TASK OBJECTIVE: Using the records below, quote only the span that opens with the line containing "def State.kvValid (s" and closes with the line containing "one (one s 0) 1", exactly and inclusively.

(Saved data entries)
-- ==== Sys2Proof/Machine/YardRows.lean ====
section
/-! DEFINITION. The commands of the Yard (chapter 10). -/

namespace Sys2Proof.Machine

/-! ### Pool commands (10 R342, R343) -/

def stEmpty : Nat := 0
def stAssembling : Nat := 1
def stActive : Nat := 2

def State.setPoolSt (s : State) (p n : Nat) : State := s.setFld (poolA p 0) 28 3 n

/-- A pool whose frames may change: not an ACTIVE KV pool. -/
def State.poolOpen (s : State) (p : Nat) : Bool :=
  s.poolSt p == stAssembling || (s.poolSt p == stActive && s.poolKind p != 2)

def State.setPoolFrames (s : State) (p : Nat) (l : List Nat) : State :=
  (s.updPool p fun q => { q with frames := l }).setFld (poolA p 0x18) 0 17 l.length

/-- A frame leaves its pool: unassigned, or retired where it waits for that. -/
def State.releaseFrame (s : State) (p f : Nat) : State :=
  if s.yard.retiring.contains f then s.retireFrame f (some p)
  else if s.frameSt f = .pool p then
    (s.setFrameSt f .unassigned).addFld (yardA 0x4C) 0 17 1
  else s

/-- ASSIGN. -/
def State.poolAssign (s : State) (c : PoolCmd) : Nat × State :=
  let l := upFrom c.first c.count
  if !(s.poolSt c.pool == stEmpty || s.poolOpen c.pool) then (1, s)
  else if c.count = 0 ∨ 49152 < c.first + c.count ∨ !(l.all fun f => s.frameSt f = .unassigned) then (2, s)
  else
    let s := l.foldl (fun (s : State) f => s.setFrameSt f (.pool c.pool)) s
    let s := s.setPoolFrames c.pool ((s.pool c.pool).frames ++ l)
    let s := s.setFld (yardA 0x4C) 0 17 (s.fld (yardA 0x4C) 0 17 - c.count)
    (0, if s.poolSt c.pool = stEmpty then s.setPoolSt c.pool stAssembling else s)

/-- RELEASE: the frames named are the last ones of the linear space. -/
def State.poolRelease (s : State) (c : PoolCmd) : Nat × State :=
  let l := (s.pool c.pool).frames
  let keep := l.length - c.count
  if !s.poolOpen c.pool then (1, s)
  else if c.count = 0 ∨ l.length < c.count ∨
      sortBy (fun a b => decide (a < b)) (l.drop keep) ≠ upFrom c.first c.count then (2, s)
  else
    let s := (l.drop keep).foldl (fun (s : State) f => s.releaseFrame c.pool f) s
    (0, s.setPoolFrames c.pool (l.take keep))

/-- NPAGES of a valid KV configuration (10 R343, R344). -/
def State.kvValid (s : State) (p : Nat) : Option Nat :=
  let cfg := poolA p 0
  let fmt := s.fld cfg 8 8
  let sb := s.sideBytes p
  let others := ((List.range 64).filter fun q => q != p && s.poolKind q == 2 && s.poolSt q == stActive).map s.seqMax
  let n := kvLayout (s.poolBytes p) (s.pageBytes p) sb (s.seqMax p)
  if [0x03, 0x01, 0x21].contains fmt && s.pageBytes p != 0 && sb % 8 == 0 && (sb == 0) == (fmt == 0x01) &&
      s.seqMax p != 0 && decide (s.seqMax p + others.sum ≤ 16384) && n != 0 && decide (s.lowWm p < n) then some n
  else none
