-- ==== Sys2Proof/Machine/RowStat.lean ====
section
/-! DEFINITION. The row-statistics unit (09 R313 to R327): ATTEND, APPEND, SCATTER, the walker's lookahead. -/

namespace Sys2Proof.Machine

/-! ### Launch and descriptors (09 R313) -/

def State.updRs (s : State) (c : Nat) (f : RsUnit → RsUnit) : State := s.updCore c fun k => { k with rs := f k.rs }

/-- The descriptor at `a` enters the queue; an APPEND or SCATTER bars a replay of the slice (19 R618). -/
def State.rsEnqueue (s : State) (c t a : Nat) : State :=
  let s := s.updRs c fun u => { u with queue := u.queue ++ [s.launchAt c t a] }
  match (s.core c).gang with
  | some g =>
    if [2, 3].contains (s.bayByte (kBay c a)).toNat then s.updGang g fun g => { g with noReplay := true } else s
  | none => s

/-- A store to RS_LAUNCH. -/
def State.rsLaunch (s : State) (c t : Nat) (val : Word) : State :=
  let a := bitsOf val 6 15 * 64
  if 4 ≤ (s.core c).rs.queue.length then s.updTidy c t fun k => { k with stall := .rs a }
  else (s.rsEnqueue c t a).tcNext c t

def execRsLaunch (core : Fin 64) (tc : Fin 2) (val : Word) (s : State) : Next :=
  if s.tcRuns core tc then .next (s.rsLaunch core tc val) else .next s

/-- A stalled launch goes on once a place is free. -/
def State.rsUnstall (s : State) (c : Nat) : State :=
  let one := fun (s : State) (t : Nat) =>
    match ((s.core c).tidy t).stall with
    | .rs a =>
      if (s.core c).rs.queue.length < 4 then
        ((s.rsEnqueue c t a).updTidy c t fun k => { k with stall := .none }).tcNext c t
      else s
    | _ => s
  one (one s 0) 1

/-- The row-statistics unit of core `c` works, and the next descriptor has this OP. -/
def State.rsRuns (s : State) (c op : Nat) : Bool :=
  s.coreRuns c && s.blockGoes .co c && (s.rsFront c).any fun e => fieldOf e.2 0 1 == op

/-- Formats and head dimensions of 09 R307. -/
def kvFmtOk (f : Nat) : Bool := [0x03, 0x01, 0x21].contains f
def headDimOk (d : Nat) : Bool := [64, 80, 96, 128, 192, 256].contains d

/-- Bytes of one element of a key or value. -/
def kvBytes (fmt : Nat) : Nat := if fmt = 1 then 2 else 1

/-- The fields that the three operations share are not well formed (09 R314, R324). -/
def kvFieldsBad (b : List Byte) : Bool :=
  let g := fieldOf b
  let base := BitVec.ofNat 32 (g 56 4)
  let vbase := BitVec.ofNat 32 (g 60 4)
  !kvFmtOk (g 11 1) || !headDimOk (g 12 2) || !zeroBytes b 14 16 || addrForm (BitVec.ofNat 64 (g 24 8)) != 0 ||
  !addrReservedZero (BitVec.ofNat 64 (g 24 8)) || decide (63 < g 32 4) || !zeroBytes b 71 72 ||
  !zeroBytes b 74 76 || decide (1 < g 70 1) || g 72 2 % 2 != 0 || decide (g 12 2 < g 72 2) ||
  g 76 4 % 4 != 0 || decide (2 ^ 21 ≤ g 76 4) || decide (1024 < g 68 2) ||
  (if g 68 2 = 0 then g 64 4 != 0 else outOf (g 64 4) 1 262144) ||
  (g 11 1 == 0x21 && (!f32Pos base || !f32Pos vbase || g 12 2 % 64 != 0)) ||
  (g 11 1 != 0x21 && (base != 0 || vbase != 0)) || !semByteOk b 2 || !resAddrOk b

/-- The open sequence that a LIST of a pool names, for a gang that may use it. -/
def State.rsSeq (s : State) (c : Nat) (list pool : Nat) : Option (Nat × Seq) :=
  (s.seqAt pool list).bind fun q => (s.seq q).bind fun x =>
    if (s.gangOf c).any fun g => g.ctx == x.ctx || g.members.any fun m => m.1 == q then some (q, x) else none

/-- The descriptor's block belongs to the sequence: format, D, ring, layer and KV head as in its header. -/
def blockOk (x : Seq) (b : List Byte) (layer h : Nat) : Bool :=
  let g := fieldOf b
  g 11 1 == x.geo.fmt && g 12 2 == x.geo.d && g 68 2 == x.geo.wPages && decide (layer < x.geo.layers) &&
  decide (h < x.geo.kvh)

/-! ### Places in a page (09 R310, R311) -/

/-- A block of a page: its pool, the pool bytes of its K part and of its side-table entry, its shape. -/
structure KvBlock where
  pool : Nat
  off : Nat
  side : Nat
  fmt : Nat
  d : Nat
  deriving DecidableEq, Repr

def KvBlock.row (b : KvBlock) : Nat := b.d * kvBytes b.fmt
def KvBlock.kOff (b : KvBlock) (i : Nat) : Nat := b.off + i * b.row
def KvBlock.vOff (b : KvBlock) (i : Nat) : Nat := b.off + 256 * b.row + i * b.row

/-- Bytes of a side-table entry. -/
def sideEntry (fmt d : Nat) : Nat := if fmt = 3 then 8 else if fmt = 0x21 then 16 * d else 0

def State.kvBlock (s : State) (x : Seq) (P layer h : Nat) : KvBlock :=
  let b := layer * x.geo.kvh + h
  { pool := x.pool, off := s.pageOff x.pool P + b * 512 * x.geo.rowBytes,
    side := kvSideBase (s.pool x.pool).npages (s.seqMax x.pool) +
      (P * x.geo.layers * x.geo.kvh + b) * sideEntry x.geo.fmt x.geo.d,
    fmt := x.geo.fmt, d := x.geo.d }

def State.poolNat (s : State) (p x n : Nat) : Nat := leNat (s.poolLoad p x n)

def State.kElem (s : State) (b : KvBlock) (i k : Nat) : Nat :=
  s.poolNat b.pool (b.kOff i + k * kvBytes b.fmt) (kvBytes b.fmt)
def State.vElem (s : State) (b : KvBlock) (i k : Nat) : Nat :=
  s.poolNat b.pool (b.vOff i + k * kvBytes b.fmt) (kvBytes b.fmt)

/-- NGI multipliers of key row i, group g, and of value dimension k, group g. -/
def State.kMul (s : State) (b : KvBlock) (i g : Nat) : Int :=
  sInt 16 (s.poolNat b.pool (b.side + 2 * (i * (b.d / 64) + g)) 2)
def State.vMul (s : State) (b : KvBlock) (k g : Nat) : Int :=
  sInt 16 (s.poolNat b.pool (b.side + 8 * b.d + 2 * (4 * k + g)) 2)

/-- The FP8 scale at byte `o` of the side-table entry. -/
def State.kvScale (s : State) (b : KvBlock) (o : Nat) : F32 :=
  BitVec.ofNat 32 (s.poolNat b.pool (b.side + o) 4)

/-- Reads of a pool find latent errors. -/
def State.poolTouch (s : State) (p x n : Nat) : State :=
  (s.spansOf p x n).foldl (fun (s : State) (k : Nat × Nat) => s.touch k.1 k.2) s

/-- The spans of rows `l` of a block with its side-table entry. -/
def KvBlock.spans (b : KvBlock) (l : List Nat) : List (Nat × Nat) :=
  (l.flatMap fun i => [(b.kOff i, b.row), (b.vOff i, b.row)]) ++ [(b.side, sideEntry b.fmt b.d)]

/-- Go on with `body` unless a span of the pool holds poison (18 R604). -/
def State.ifPoolClean (s : State) (c p : Nat) (l : List (Nat × Nat)) (body : State → State) : State :=
  let s := l.foldl (fun (s : State) (e : Nat × Nat) => s.poolTouch p e.1 e.2) s
  match l.findSome? fun e => s.poolPoisoned p e.1 e.2 with
  | some line => s.corePoison c line
  | none => body s

/-! ### Rotary encoding (09 R323) -/

def f32List (s : State) (key n : Nat) : List F32 :=
  (List.range n).map fun i => BitVec.ofNat 32 (s.bayNat (key + 4 * i) 4)

def rope (x : List F32) (pos rd style : Nat) (f : List F32) : List F32 :=
  let half := rd / 2
  let pair := fun (i : Nat) => if style = 0 then (i, i + half) else (2 * i, 2 * i + 1)
  let one := fun (x : List F32) (i : Nat) =>
    let (a, b) := pair i
    let th := f32Mul (f32OfNat pos) (f.getD i 0)
    let cs := cosRn th
    let sn := sinRn th
    let xa := x.getD a 0
    let xb := x.getD b 0
    (x.set a (f32Sub (f32Mul xa cs) (f32Mul xb sn))).set b (f32Add (f32Mul xa sn) (f32Mul xb cs))
  (List.range half).foldl one x

/-- The rotation that a descriptor asks for. -/
def State.ropeRow (s : State) (c : Nat) (b : List Byte) (pos : Nat) (x : List F32) : List F32 :=
  let g := fieldOf b
  rope x pos (g 72 2) (g 70 1) (f32List s (kBay c (g 76 4)) (g 72 2 / 2))

/-! ### Products on the matrix engines (09 R317, 06 R201 to R205) -/

/-- Σ a[k] × b[k] over `n` elements, as FP32, and the saturations. `mul` gives NGI multipliers by group. -/
def rsDot (fmt n : Nat) (mul : Nat → Int) (a b : Nat → Nat) : F32 × Nat :=
  if fmt = 0x21 then
    let one := fun (acc : Int × Nat) (g : Nat) =>
      let t := (upFrom (64 * g) 64).foldl (fun (p : Int) k => p + sInt 8 (a k) * sInt 8 (b k)) 0
      let r := accNgi acc.1 t (mul g)
      (r.1, if r.2 then acc.2 + 1 else acc.2)
    let r := (List.range (n / 64)).foldl one ((0 : Int), 0)
    (f32OfInt r.1, r.2)
  else
    let kc := if fmt = 1 then 4 else 8
    let one := fun (acc : F32) (h : Nat) =>
      accF32 acc ((upFrom (h * kc) kc).map fun k => (elemValue fmt 0 (a k), elemValue fmt 0 (b k)))
    ((List.range (n / kc)).foldl one f32Zero, 0)

/-- t of 09 R316 and R326: the exponent of the largest finite non-zero magnitude. -/
def topLog (x : List F32) : Option Int :=
  match x.filterMap f32Log2 with
  | [] => none
  | t :: ts => some (ts.foldl max t)

/-- The query row as elements and qx (09 R316); `free` numbers the bits that a NaN leaves open in NGI8. -/
def queryRow (fmt : Nat) (x : List F32) (nan : Nat → Nat) : List Nat × Int :=
  let t := (topLog x).getD (-127)
  if fmt = 1 then (x.map fun v => toNarrow v 0 fmtBf16 false false 0, 0)
  else if fmt = 3 then
    let q := max (-127) (min 127 (t - 8))
    (x.map fun v => toNarrow v q fmtE4M3 false false 0, q)
  else
    let one := fun (e : F32 × Nat) =>
      match f32 e.1 with
      | .nan => nan e.2 % 256
      | .inf neg => if neg then 0x81 else 0x7F
      | v => (clampInt (-127) 127 (((v.scale (6 - t)).toInt .rne).getD 0) % 256).toNat
    ((x.zip (List.range x.length)).map one, t - 6)

/-- quant_p (09 R317). -/
def quantP (fmt : Nat) (p : F32) (open' : Nat) : Nat :=
  if fmt = 1 then toNarrow p 0 fmtBf16 false false 0
  else if fmt = 3 then toNarrow p (-8) fmtE4M3 false false 0
  else match ((f32 p).mul (f32 (f32OfInt 127))).toInt .rne with
    | some v => (v % 256).toNat
    | none => open' % 256

/-- c and vf of 09 R317 for a block. -/
def scoreScale (qk kf : F32) (qx : Int) : F32 := toF32 (((f32 qk).mul (f32 kf)).scale qx)

def State.keyScale (s : State) (b : KvBlock) (kbase : F32) : F32 :=
  if b.fmt = 1 then f32One else if b.fmt = 3 then s.kvScale b 0 else kbase

def State.valueScale (s : State) (b : KvBlock) (vbase : F32) : F32 :=
  if b.fmt = 1 then f32One
  else if b.fmt = 3 then toF32 ((f32 (s.kvScale b 4)).scale (-8))
  else f32Div vbase (f32OfInt 127)

/-- The larger operand, or NaN where either is NaN. -/
def fmax (a b : F32) : F32 := if f32IsNan a ∨ f32IsNan b then f32Nan else f32Max a b

/-! ### ATTEND (09 R314 to R321) -/

/-- Whole banks that an ATTEND uses (09 R315). -/
def attendBanks (fmt d : Nat) : Nat := 5 + 2 * ceilDiv (512 * d * kvBytes fmt) 65536

/-- Not well formed (09 R314, 08 R276). -/
def attendBad (b : List Byte) (qrec : Option Qrec) : Bool :=
  let g := fieldOf b
  kvFieldsBad b || decide (8 ≤ g 1 1) || outOf (g 3 1) 1 15 || outOf (g 5 1) 1 16 || g 4 1 == 0 ||
  g 4 1 % g 5 1 != 0 || g 16 4 == 0 || (g 64 4 != 0 && g 1 1 / 2 % 2 == 0) || !f32Pos (BitVec.ofNat 32 (g 52 4)) ||
  g 36 4 % 4 != 0 || g 40 4 % 4 != 0 || decide (2 ^ 21 ≤ g 36 4) || decide (2 ^ 21 ≤ g 44 4) ||
  decide (24 < g 80 1 + attendBanks (g 11 1) (g 12 2)) || !zeroBytes b 81 124 ||
  qrec.elim true fun q => q.path != 2 || isMx q.outFmt || isNgi q.outFmt

def attendBeyond (b : List Byte) : Bool := decide (128 < fieldOf b 4 1) || decide (262144 < fieldOf b 16 4)

/-- Row r's position. -/
def qPos (b : List Byte) (r : Nat) : Nat := fieldOf b 20 4 + r / fieldOf b 5 1

/-- Key position `k` is visible to row `r` (09 R320). -/
def visible (b : List Byte) (r k : Nat) : Bool :=
  let q := qPos b r
  let w := fieldOf b 64 4
  decide (k < fieldOf b 16 4) && (fieldOf b 1 1 / 2 % 2 == 0 || decide (k ≤ q)) &&
  (w == 0 || decide ((q : Int) - k < w))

TASK RESPONSE:
def State.kvValid (s : State) (p : Nat) : Option Nat :=
  let cfg := poolA p 0
  let fmt := s.fld cfg 8 8
  let sb := s.sideBytes p
  let others := ((List.range 64).filter fun q => q != p && s.poolKind q == 2 && s.poolSt q == stActive).map s.seqMax
  let n := kvLayout (s.poolBytes p) (s.pageBytes p) sb (s.seqMax p)
  if [0x03, 0x01, 0x21].contains fmt && s.pageBytes p != 0 && sb % 8 == 0 && (sb == 0) == (fmt == 0x01) &&
      s.seqMax p != 0 && decide (s.seqMax p + others.sum ≤ 16384) && n != 0 && decide (s.lowWm p < n) then some n
  else none
-- ==== Sys2Proof/Machine/RowStat.lean ====
section
/-! DEFINITION. The row-statistics unit (09 R313 to R327): ATTEND, APPEND, SCATTER, the walker's lookahead. -/

namespace Sys2Proof.Machine

/-! ### Launch and descriptors (09 R313) -/

def State.updRs (s : State) (c : Nat) (f : RsUnit → RsUnit) : State := s.updCore c fun k => { k with rs := f k.rs }

/-- The descriptor at `a` enters the queue; an APPEND or SCATTER bars a replay of the slice (19 R618). -/
def State.rsEnqueue (s : State) (c t a : Nat) : State :=
  let s := s.updRs c fun u => { u with queue := u.queue ++ [s.launchAt c t a] }
  match (s.core c).gang with
  | some g =>
    if [2, 3].contains (s.bayByte (kBay c a)).toNat then s.updGang g fun g => { g with noReplay := true } else s
  | none => s

/-- A store to RS_LAUNCH. -/
def State.rsLaunch (s : State) (c t : Nat) (val : Word) : State :=
  let a := bitsOf val 6 15 * 64
  if 4 ≤ (s.core c).rs.queue.length then s.updTidy c t fun k => { k with stall := .rs a }
  else (s.rsEnqueue c t a).tcNext c t

def execRsLaunch (core : Fin 64) (tc : Fin 2) (val : Word) (s : State) : Next :=
  if s.tcRuns core tc then .next (s.rsLaunch core tc val) else .next s

/-- A stalled launch goes on once a place is free. -/
def State.rsUnstall (s : State) (c : Nat) : State :=
  let one := fun (s : State) (t : Nat) =>
    match ((s.core c).tidy t).stall with
    | .rs a =>
      if (s.core c).rs.queue.length < 4 then
        ((s.rsEnqueue c t a).updTidy c t fun k => { k with stall := .none }).tcNext c t
      else s
    | _ => s
  one (one s 0) 1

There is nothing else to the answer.